Although it’s not making international headlines on a daily basis, Supplier Relationship Management (SRM) is one of the most influential elements of a procurement and sourcing strategy. 


SRM is a discipline built for leveraging the relationships between buyer, and supplier, to build value for an organization’s top-line value while cutting bottom line costs. Successful supplier relationship management can have lasting impacts upon an organization’s business-critical KPIs within purchasing, strategic sourcing, and category management activities.   SRM is the chameleon of procurement and sourcing organizations: hard to maintain a stable ownership over, but remains adaptable to multiple environments.


Every business ecosystem that has clearly defined production and purchasing of products, goods, or services has the need for an application of supplier relationship management. But, it’s important to keep in mind that managing relationships with suppliers is an effort that is completely relative to each and every organization. And, with this being said, every organization will reap benefits in different magnitudes from the application of SRM.


Great! Now we have an understanding of supplier relationship management, and it’s benefits, on a very Meta level. But, even if you’re remotely interested at this point, you’re most likely still thinking, ‘this is all rather unsexy’.


Let’s dig a bit deeper, and discuss the benefits of supplier relationship management in a bit more captivating manner.


In the words of Jerry Maguire, “SHOW ME THE MONEYYYYY!”.


That’s right, I’m guessing I have your attention now. Money talks. And the real value of a strategy’s return — such as SRM — is directly correlated with the ability to monetize.





So…


How can your business start seeing a Return On Investment (ROI) from focusing on the execution of SRM?


Consolidation of Supplier Base


Cutting ties within relationships is never easy.


But, many businesses have entirely too many suppliers, especially in manufacturing and retail operations. This typically results in over-complication of production, trading, and purchasing. Also, too dispersed of a supplier base can be a cause of internal confusion/unwarranted competition amongst category leaders and buyers.


Trimming the fat and working with a key supplier base, rather than a loosely distributed supplier base, can lead to top-line savings.


Consolidating suppliers will not only show a return on investment in direct purchasing activities, but your company could very well see better supplier performance and higher product quality.

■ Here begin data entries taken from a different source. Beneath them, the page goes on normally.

/-- Steps 3–5 of R171 for a command other than ATTACH: session check, renewal, payload length, and then the block that
owns the command, which is given the caller. -/
def State.takeCommand (s : State) (p : Port) (sid : Byte) (payload : List Byte) (least greatest : Nat)
    (own : Sid → State → State × Reply) : State × Reply :=
  if s.sessionCheck p sid then
    let renewed := s.renewLease p
    if payload.length < least || payload.length > greatest then
      (renewed, { status := .badArg, payload := [stageLength] })
    else own (s.sidOf p) renewed
  else (s, { status := .stale, payload := [] })

/-- A command frame of port p, from the opening of its window to the placing of its response (R171). -/
def State.commandFrame (s : State) (p : Port) (code sid : Byte) (payload : List Byte) (least greatest : Nat)
    (own : Sid → State → State × Reply) : State :=
  s.closeFrame p (wireFrame code sid payload) fun t => t.takeCommand p sid payload least greatest own

/-! ### The glyph map (R35), kept with its codes strictly rising -/

/-- The entry of a code. -/
def mapFind (m : List MapEntry) (code : Half) : Option MapEntry := m.find? fun e => e.code == code

/-- The map with an entry added, or put in the place of its code's entry. -/
def mapInsert (e : MapEntry) : List MapEntry → List MapEntry
  | [] => [e]
  | x :: rest =>
    if e.code = x.code then e :: rest
    else if e.code.toNat < x.code.toNat then e :: x :: rest
    else x :: mapInsert e rest

/-- The map without the entry of a code. -/
def mapErase (m : List MapEntry) (code : Half) : List MapEntry := m.filter fun e => e.code != code

/-- The map after the end of a session: its volatile entries are removed, its others lose their holder (R53). -/
def mapEndSession (m : List MapEntry) (i : Sid) : List MapEntry :=
  (m.filter fun e => !(e.holder == some i && e.isVolatile)).map fun e =>
    if e.holder = some i then { e with holder := none } else e

/-- Codes strictly rising: the canonical form of the map, one entry per code (R35). -/
def mapSorted : List MapEntry → Bool
  | [] => true
  | [_] => true
  | x :: y :: rest => decide (x.code.toNat < y.code.toNat) && mapSorted (y :: rest)

/-- The entry is held by a session other than the caller (R36). -/
def heldByAnother (e : MapEntry) (caller : Sid) : Option Sid :=
  match e.holder with
  | some h => if h = caller then none else some h
  | none => none

/-! ### Cells: resolve, discard, retirement (R37–R39, R46) -/

/-- The cell a code resolves to today (R38). -/
def State.cellFor (s : State) (code : Half) : CellNo :=
  match mapFind s.map code with
  | some e => e.cell
  | none => 0

/-- The text of codes with the cells they resolve to (R14, R38). -/
def State.resolveText (s : State) (codes : List Half) : List Position :=
  codes.map fun code => { code := code, cell := s.cellFor code }

/-- One reference more for each position (R14, R38). -/
def State.addRefs (s : State) (text : List Position) : State :=
  text.foldl (fun s q => s.modCell q.cell fun k => { k with refs := k.refs + 1 }) s

/-- A cell that loses one reference: a RETIRING cell that reaches 0 becomes FREE (R39). -/
def Cell.dropRef (k : Cell) : Cell :=
  { k with
    refs := k.refs - 1
    state := if k.state = .retiring ∧ k.refs - 1 = 0 then .free else k.state }

/-- A discard request (R20, R39). -/
def State.discardText (s : State) (text : List Position) : State :=
  text.foldl (fun s q => s.modCell q.cell Cell.dropRef) s

/-- The number of positions that took cell 0 (R14). -/
def missingCount (text : List Position) : Nat := text.countP fun q => q.cell == 0

/-- The state a cell enters when the map lets go of it (R46, R51, R53). -/
def releasedState (k : Cell) : CellState := if k.refs = 0 then .free else .retiring

/-- The map lets go of a cell. -/
def State.releaseCell (s : State) (n : CellNo) : State := s.modCell n fun k => { k with state := releasedState k }

/-- The open upload of a session, of which it has at most one (R41). -/
def State.uploadOf (s : State) (i : Sid) : Option Upload :=
  match s.uploads.get i.port with
  | some u => if u.session = i then some u else none
  | none => none

/-- The session's upload, if it has one, ends without installing: its cell becomes FREE and its record is removed (R43,
R45, R48, R53). -/
def State.dropUpload (s : State) (i : Sid) : State :=
  match s.uploadOf i with
  | some u => (s.modCell u.cell fun k => { k with state := .free }).setUpload i.port none
  | none => s

/-! ### The commit path and landing (R14–R21, R25) -/

/-- The holding set of a commit over an old live version: the running channels it names (R16). -/
def State.holdingSet (s : State) (old : Version) : ChanSet :=
  old.placements.foldl
    (fun m q => if (s.channels.get q.chan).state.running then m.set q.chan true else m) (Four.fill false)

/-- What is being committed (R15): the edit buffer, the payload of WRITE_COMMON, or the blank content. -/
structure Content where
  codes : List Half
  style : Style
  placements : List Placement
  deriving DecidableEq, Repr

/-- The content of a blank commit (R25). -/
def Content.blank : Content := { codes := [], style := Style.default, placements := [] }

/-- The new live version of a commit (R15, step 4). -/
def State.newVersion (s : State) (r : RowNo) (k : Content) (origin : Origin) : Version :=
  { text := s.resolveText k.codes, style := k.style, placements := k.placements,
    generation := nextGeneration (s.rows.get r).generation, origin := origin }

/-- R14–R16 up to the landing: the text is resolved and counted, the old live version is held, the new one is live. -/
def State.exchange (s : State) (r : RowNo) (k : Content) (origin : Origin) : State :=
  let new := s.newVersion r k origin
  let old := (s.rows.get r).live
  (s.addRefs new.text).modRow r fun _ => { live := new, held := some { version := old, holding := s.holdingSet old } }

/-- The event that reports a landing (R21). -/
def landedEvent (r : RowNo) (g : Half) : Event :=
  { kind := .commitLanded, subject := BitVec.ofNat 16 r.val, value := g, port := none }

/-- COMMIT_LANDED to the origin of the live version, if it is a session and still the ACTIVE one (R21). -/
def State.postLanded (s : State) (r : RowNo) : State :=
  match (s.rows.get r).live.origin with
  | .session i => if s.isActive i then s.post .rowTable i (landedEvent r (s.rows.get r).generation) else s
  | .part => s
  | .ended => s

/-- Steps 1–3 of a landing (R19): the held version is discarded, the row becomes SETTLED, COMMIT_LANDED is posted. -/
def State.settle (s : State) (r : RowNo) : State :=
  let discarded :=
    match (s.rows.get r).held with
    | some h => s.discardText h.version.text
    | none => s
  (discarded.modRow r fun x => { x with held := none }).postLanded r

/-- A blank commit, which lands at once when its holding set is empty (R16, R25). -/
def State.blankCommit (s : State) (r : RowNo) : State :=
  let t := s.exchange r Content.blank .part
  if ChanSet.isEmpty (t.rows.get r).holding then t.settle r else t

/-- A landing (R19). -/
def State.land (s : State) (r : RowNo) : State :=
  let t := s.settle r
  match rowLeased r with
  | some l =>
    if (t.leased.get l).blankPending then (t.modLeased l fun x => { x with blankPending := false }).blankCommit r
    else t
  | none => t

/-- The end of a taken commit: it lands at once when its holding set is empty (R16). -/
def State.landIfFree (s : State) (r : RowNo) : State :=
  if ChanSet.isEmpty (s.rows.get r).holding then s.land r else s

/-- The response of a taken COMMIT or WRITE_COMMON (R17, R83, R190), from the state after the exchange of versions. -/
def State.commitReply (s : State) (r : RowNo) : Reply :=
  let v := (s.rows.get r).live
  okReply (halfBytes v.generation ++ [BitVec.ofNat 8 (missingCount v.text),
    ChanSet.byte (clippedMask s.channels s.cells v), ChanSet.byte (s.rows.get r).holding])

/-- Channel c leaves the holding set of one row, which lands when the set empties (R18, R28). -/
def State.releaseRow (s : State) (c : Chan) (r : RowNo) : State :=
  match (s.rows.get r).held with
  | some h =>
    if h.holding.get c then
      let left := h.holding.set c false
      let t := s.modRow r fun x => { x with held := some { h with holding := left } }
      if ChanSet.isEmpty left then t.land r else t
    else s
  | none => s

/-- Channel c leaves every holding set; rows land in ascending row number (R18, R28). -/
def State.releaseChannel (s : State) (c : Chan) : State := (ascending 48).foldl (fun s r => s.releaseRow c r) s

/-! ### Leased rows: grant and leave (R23, R24) -/

/-- The edit buffer that a grant makes: a copy of the live version, its codes without their cells (R23). -/
def editCopy (v : Version) : EditBuffer :=
  { text := v.text.map fun q => q.code, style := v.style, placements := v.placements }

/-- A grant of leased row l (R23). -/
def State.grantRow (s : State) (l : LeasedNo) : State :=
  s.modLeased l fun _ => { edit := editCopy (s.rows.get (LeasedNo.row l)).live, blankPending := false }

/-- A leave blank of leased row l (R24). -/
def State.leaveBlank (s : State) (l : LeasedNo) : State :=
  let emptied := s.modLeased l fun x => { x with edit := EditBuffer.empty }
  if (s.rows.get (LeasedNo.row l)).swapping then emptied.modLeased l fun x => { x with blankPending := true }
  else emptied.blankCommit (LeasedNo.row l)

/-- A grant request to the row table, which only a leased row has (R62, R66). -/
def State.grant (s : State) (r : Resource) : State :=
  match resourceRow r with
  | some l => s.grantRow l
  | none => s

/-! ### Claims (R65–R68, R71, R72) -/

/-- The holder's port of a claim record, or none. -/
def Claim.holderPort (k : Claim) : Option Port := k.holder.map Sid.port

/-- NOT_HOLDER with the holder's port of a resource, or none (R65, R100). -/
def State.notHolder (s : State) (r : Resource) : Reply :=
  { status := .notHolder, payload := [portByte (s.claims.get r).holderPort] }

/-- The event that reports a grant (R68, R150). -/
def grantedEvent (r : Resource) (leaver : Port) : Event :=
  { kind := .claimGranted, subject := (resourceId r).setWidth 16, value := 0#16, port := some leaver }

/-- The holder leaves a resource (R66, R67): to the oldest waiter, or unheld with the row kept or left blank. -/
def State.leaveResource (s : State) (r : Resource) (leaver : Port) (keep : Bool) : State :=
  match (s.claims.get r).waiters with
  | w :: rest =>
    (((s.modClaim r fun _ => { holder := some w, waiters := rest }).modWait w.port fun n => n - 1).grant r).post
      .claimTable w (grantedEvent r leaver)
  | [] =>
    let unheld := s.modClaim r fun x => { x with holder := none }
    match resourceRow r with
    | some l => if keep then unheld else unheld.leaveBlank l
    | none => unheld

/-- The session leaves every waiter list it is in, and its wait count becomes 0 (R71). -/
def State.removeWaits (s : State) (i : Sid) : State :=
  ({ s with claims := s.claims.map fun k => { k with waiters := k.waiters.filter fun w => w != i } } : State).modWait
    i.port fun _ => 0

/-- The session leaves every resource it holds, in ascending resource id (R72). -/
def State.leaveHoldings (s : State) (i : Sid) : State :=
  (ascending 48).foldl
    (fun s r => if (s.claims.get r).holder = some i then s.leaveResource r i.port false else s) s

/-! ### Channel engines (R93–R98, R103, R106, R107) -/

/-- The timer runs and its remaining time is 0 (R93, R94). -/
def Timer.due : Timer → Bool
  | .stopped => false
  | .running _ remaining => remaining == 0

/-- The loss timer started or restarted: twice the active nominal frame period (R93). -/
def Channel.startLoss (k : Channel) : Channel :=
  { k with loss := .running (2 * k.active.period) (2 * k.active.period) }

/-- The free-run timer started or restarted: one active nominal frame period (R94). -/
def Channel.startFreeRun (k : Channel) : Channel := { k with freeRun := .running k.active.period k.active.period }

def chanEvent (kind : EventKind) (c : Chan) (value : Half) : Event :=
  { kind := kind, subject := BitVec.ofNat 16 c.val, value := value, port := none }

/-- A change of state among SEEKING, LOCKED and FREERUN, with its CHANNEL_SIGNAL (R96). -/
def State.signal (s : State) (c : Chan) (new : SignalState) : State :=
  (s.modChannel c fun k => { k with state := new }).broadcast (.channelEngine c) none
    (chanEvent .channelSignal c (new.byte.setWidth 16))

/-- A pending configuration, if present, becomes active, and CHANNEL_APPLIED is posted to its applier (R103). -/
def State.activatePending (s : State) (c : Chan) : State :=
  match (s.channels.get c).pending with
  | some x =>
    let t := s.modChannel c fun k => { k with active := x.config, pending := none }
    match x.applier with
    | some i => if t.isActive i then t.post (.channelEngine c) i (chanEvent .channelApplied c 0#16) else t
    | none => t
  | none => s

/-- The version of a row that channel c draws (R27). -/
def latchedVersion (c : Chan) (x : Row) : Version :=
  match x.held with
  | some h => if h.holding.get c then h.version else x.live
  | none => x.live

/-- What the compositor of c takes at stage 3 (R27, R106, R113). -/
def State.frameLatch (s : State) (c : Chan) : FrameLatch :=
  let config := (s.channels.get c).active
  let latched := s.rows.map (latchedVersion c)
  { latched := latched, drawList := drawList c config latched, config := config }

/-- The placements a frame drops: its drawable placements over the draw budget (R106). -/
def droppedCount (c : Chan) (f : FrameLatch) : Nat :=
  (drawables c f.config f.latched).length - Config.drawBudget

/-- Stage 3 of a frame start: latch, draw list, overbooked mark, OVERBOOKED (R27, R106, R107). -/
def State.latchFrame (s : State) (c : Chan) : State :=
  let f := s.frameLatch c
  let dropped := droppedCount c f
  let before := (s.channels.get c).overbooked
  let t := (s.setCompositor c (some f)).modChannel c fun k => { k with overbooked := dropped != 0, dropped := dropped }
  if !before && dropped != 0 then
    match (s.claims.get (chanResource c)).holder with
    | some i => t.post (.channelEngine c) i (chanEvent .overbooked c (BitVec.ofNat 16 dropped))
    | none => t
  else t

/-- A frame start of channel c, in its three stages (R27, R98). -/
def State.frameStart (s : State) (c : Chan) : State := ((s.activatePending c).releaseChannel c).latchFrame c

/-- Steps 4 and 5 of R95: the marks are cleared, the compositor drops its frame (R113) and the holds are released. -/
def State.stopDrawing (s : State) (c : Chan) : State :=
  ((s.modChannel c fun k => { k with overbooked := false, dropped := 0 }).setCompositor c none).releaseChannel c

After surveying multiple sources, the main arguments remained rather unified for supplier consolidation and are as followed:


· Reduced Purchasing Costs: By methodically reducing a supplier base, and locating key suppliers, a purchasing organization is shown to receive better pricing, lower shipping/prices prices and added buying power (Moeller 2015).


· Reduced Supplier Risks: A consolidation, and centralization, of suppliers equates in closer relationships, and a greater focus on key risk areas. This, of course, leads to better abilities for risk aversion (Tripp 2017).


· Reduced Supplier Management Costs: Less suppliers, means less relationships to manage, and more time saved. Believe it or not, the maintenance of supplier relationships can be costly. Observed costs for each supplier relationship was between $700 and $1,400 to source the supplier, set up internal systems, transact purchase and manage the relationship, with the number of FTEs required to manage each $ billion of indirect spend dropping from 141 to 44 between the bottom quartile and top quartile companies” (Moeller 2015).


· More Innovative Supplier Relationships: Developing key supplier relationships can eliminate low-performance suppliers, and ensure the quality of production. Less focus on supplier development will give you more time to focus on product innovation, and allow opportunities for SEI. We will revisit this later.


Better Governance, Better Compliance


One of the key benefits of supplier relationship management comes within compliance.


Working with compliant suppliers will aid your company to avoid supplier-related risks, keeping your organizational values in focus, and securing better product quality. Of course, this kind of supplier governance doesn’t come without rolling up your sleeves and digging in the garden. In order to grow long-lasting relationships with compliant suppliers, you have to be ready to plant the seeds early.


Those who are willing to put in the work will see a significant ROI within time saved, and brand-risk aversion.


It all starts with the selection process and utilizing RFIs (requests for information) to ensure you have a solid background understanding of a supplier before tendering (bidding).


A crucial element of the supplier compatibility analysis, in regards to supplier performance, is to ensure compliance with your organizational CoC (code of conduct). Governing CoC compliance is an ongoing task and will require continuing actions such as self-assessments, audits and supplier evaluations.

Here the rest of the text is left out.